Thirty years before the construction of Engineering's two original edifices; McGill had been offering lectures in Applied Sciences. This series of lectures was started in 1855 by William Dawson, a renowned geologist and McGill's fifth principal which was offered within the Faculty of Arts until the formation of the Department of Applied Sciences in 1871. Dawson accepted the offer, but he traveled to Britain first and while there delivered several papers at the annual meeting of the British Association for the Advancement of Science. Eventually, the lectures formed the core of a two-year curriculum leading to a Diploma in Civil Engineering.

First Engineering Buildings (1893)

For the first time in the history of McGill, buildings are constructed specifically to house engineers. The imposing Macdonald Engineering Building and the more modest Workman Technical Shops were both designed by architect Sir Andrew Taylor and his partner, William Gordon. Featuring a symmetrical Italian Renaissance facade and a Montreal limestone exterior, the five-storey Macdonald building is equipped to meet every conceivable need. Among the facilities housed on its five floors are an apparatus museum, a library, a forge, a foundry, and a dynamo and engine room.

=== 1900–1999 ===
Fire of the Macdonald Building and Rebuilding (1907–1909)

On April 5, 1907, the Macdonald Engineering Building burns. Everything in it, except the contents of the ground floor laboratories, is destroyed.
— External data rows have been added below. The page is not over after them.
/-- The bits of an instruction's body that its format and opcode use (04 R150, R152): the others are reserved. -/
def bodyMask (w : W64) : List (Nat × Nat) :=
  let c := opcOf w
  let imm := if fld w 16 16 = 1 then (15, 0) else (5, 0)
  if 0x08 ≤ c && c ≤ 0x15 then [(28, 23), (22, 17), (16, 16), imm]
  else if c = 0x16 then [(28, 26), (25, 23), (22, 17), (16, 16), imm]
  else if c = 0x04 then [(15, 0)]
  else if c = 0x05 then [(28, 23), (7, 0)]
  else if c = 0x06 then [(22, 17), (7, 0)]
  else if 0x18 ≤ c && c ≤ 0x1B then [(28, 0)]
  else if c = 0x23 || c = 0x27 then [(28, 0)]
  else if c = 0x28 || c = 0x29 then [(28, 17), (4, 0)]
  else if 0x20 ≤ c && c ≤ 0x2A then [(28, 11), (4, 0)]
  else if c = 0x2B then [(28, 2)]
  else if c = 0x2C then [(28, 6)]
  else if c = 0x30 then [(28, 1)]
  else if c = 0x31 then [(28, 27)]
  else if c = 0x32 || c = 0x33 then [(28, 19)]
  else if c = 0x34 then [(22, 21), (18, 13)]
  else if c = 0x36 || c = 0x37 then [(28, 17)]
  else if c = 0x38 then [(28, 4)]
  else if c = 0x39 then [(28, 4)]
  else if c = 0x3A then [(28, 9), (7, 4)]
  else if c = 0x3B then [(28, 10)]
  else if c = 0x3C then [(28, 7)]
  else if c = 0x3D then [(22, 7), (5, 0)]
  else []

/-- Is an opcode defined (04 R153). -/
def opcDefined (c : Nat) : Bool :=
  decide (c ≤ 0x06) || (decide (0x08 ≤ c) && decide (c ≤ 0x16)) || (decide (0x18 ≤ c) && decide (c ≤ 0x1B)) ||
    (decide (0x20 ≤ c) && decide (c ≤ 0x2C)) || (decide (0x30 ≤ c) && decide (c ≤ 0x34)) || (decide (0x36 ≤ c) && decide (c ≤ 0x3D))

/-- Has an instruction of a defined opcode a reserved body bit set (04 R150). -/
def bodyReserved (w : W64) : Bool :=
  opcDefined (opcOf w) &&
    (List.range 29).any (fun i => w.getLsbD i && !(bodyMask w).any (fun m => decide (m.2 ≤ i) && decide (i ≤ m.1)))

/-- Slot i of the CC body at o. -/
def bsSlot (b : Nat → Byte) (o i : Nat) : W64 := BitVec.ofNat 64 (num b (o + 0x90 + 8 * i) 8)

/-- Reserved bits of MESH_CFG (07 R291). -/
def meshRes (b : Nat → Byte) (o : Nat) (u : Option Nat) : List Bad :=
  badIf (numBits b o 4 7 6 != 0 || numBits b o 4 23 21 != 0 || numBits b o 4 31 28 != 0) o u

/-- Reserved fields of a CC body. -/
def ccRes (b : Nat → Byte) (o : Nat) (u : Option Nat) : List Bad :=
  badIf (num b (o + 3) 1 != 0) (o + 3) u ++ badIf (num b (o + 6) 2 != 0) (o + 6) u ++ meshRes b (o + 0x0C) u ++
    (List.range (num b (o + 4) 2)).flatMap (fun i => badIf (bodyReserved (bsSlot b o i)) (o + 0x90 + 8 * i) u)

/-- An SFU body: lengths, and fields whose values 05 R171 bounds. -/
def sfuBad (b : Nat → Byte) (o n lo : Nat) (u : Option Nat) : List Bad :=
  let k := num b (o + 4) 2
  if n < 0x108 then badIf true lo u
  else
    (if k > 640 then badIf true (o + 4) u else badIf (n != 0x108 + 16 * k) lo u) ++
      (List.range 8).flatMap (fun i =>
        let d := o + 8 + 32 * i
        badIf (numBits b (d + 1) 1 5 4 == 3) (d + 1) u ++ badIf (decide (numBits b (d + 0x14) 4 16 0 > 65536)) (d + 0x14) u)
Fortunately, the fire doors that were built in the adjoining Workman Technical Shops (commonly referred to as the Workman Wing) do their job, keeping the building intact and sparing it from significant damage. Less than a week earlier the old Medical Building had burned down. Some of the stone salvaged from this fire was used to add a fourth floor to the Workman shops. The Faculty's sponsor, Sir William Macdonald, again stepped forward, this time volunteering to contribute to build a new structure on the foundation of its predecessor. Percy Nobbs, Director of McGill's School of Architecture is asked to design and build the new structure. The University and Macdonald both stress to him the importance of function and fire resistance. The carved phoenix rising from the flames is one of the few ornaments on a building constructed specifically for fire-proof functionality. Although the phoenix is easy to overlook, the Macdonald Engineering Building is a mainstay on the east side of McGill's downtown campus.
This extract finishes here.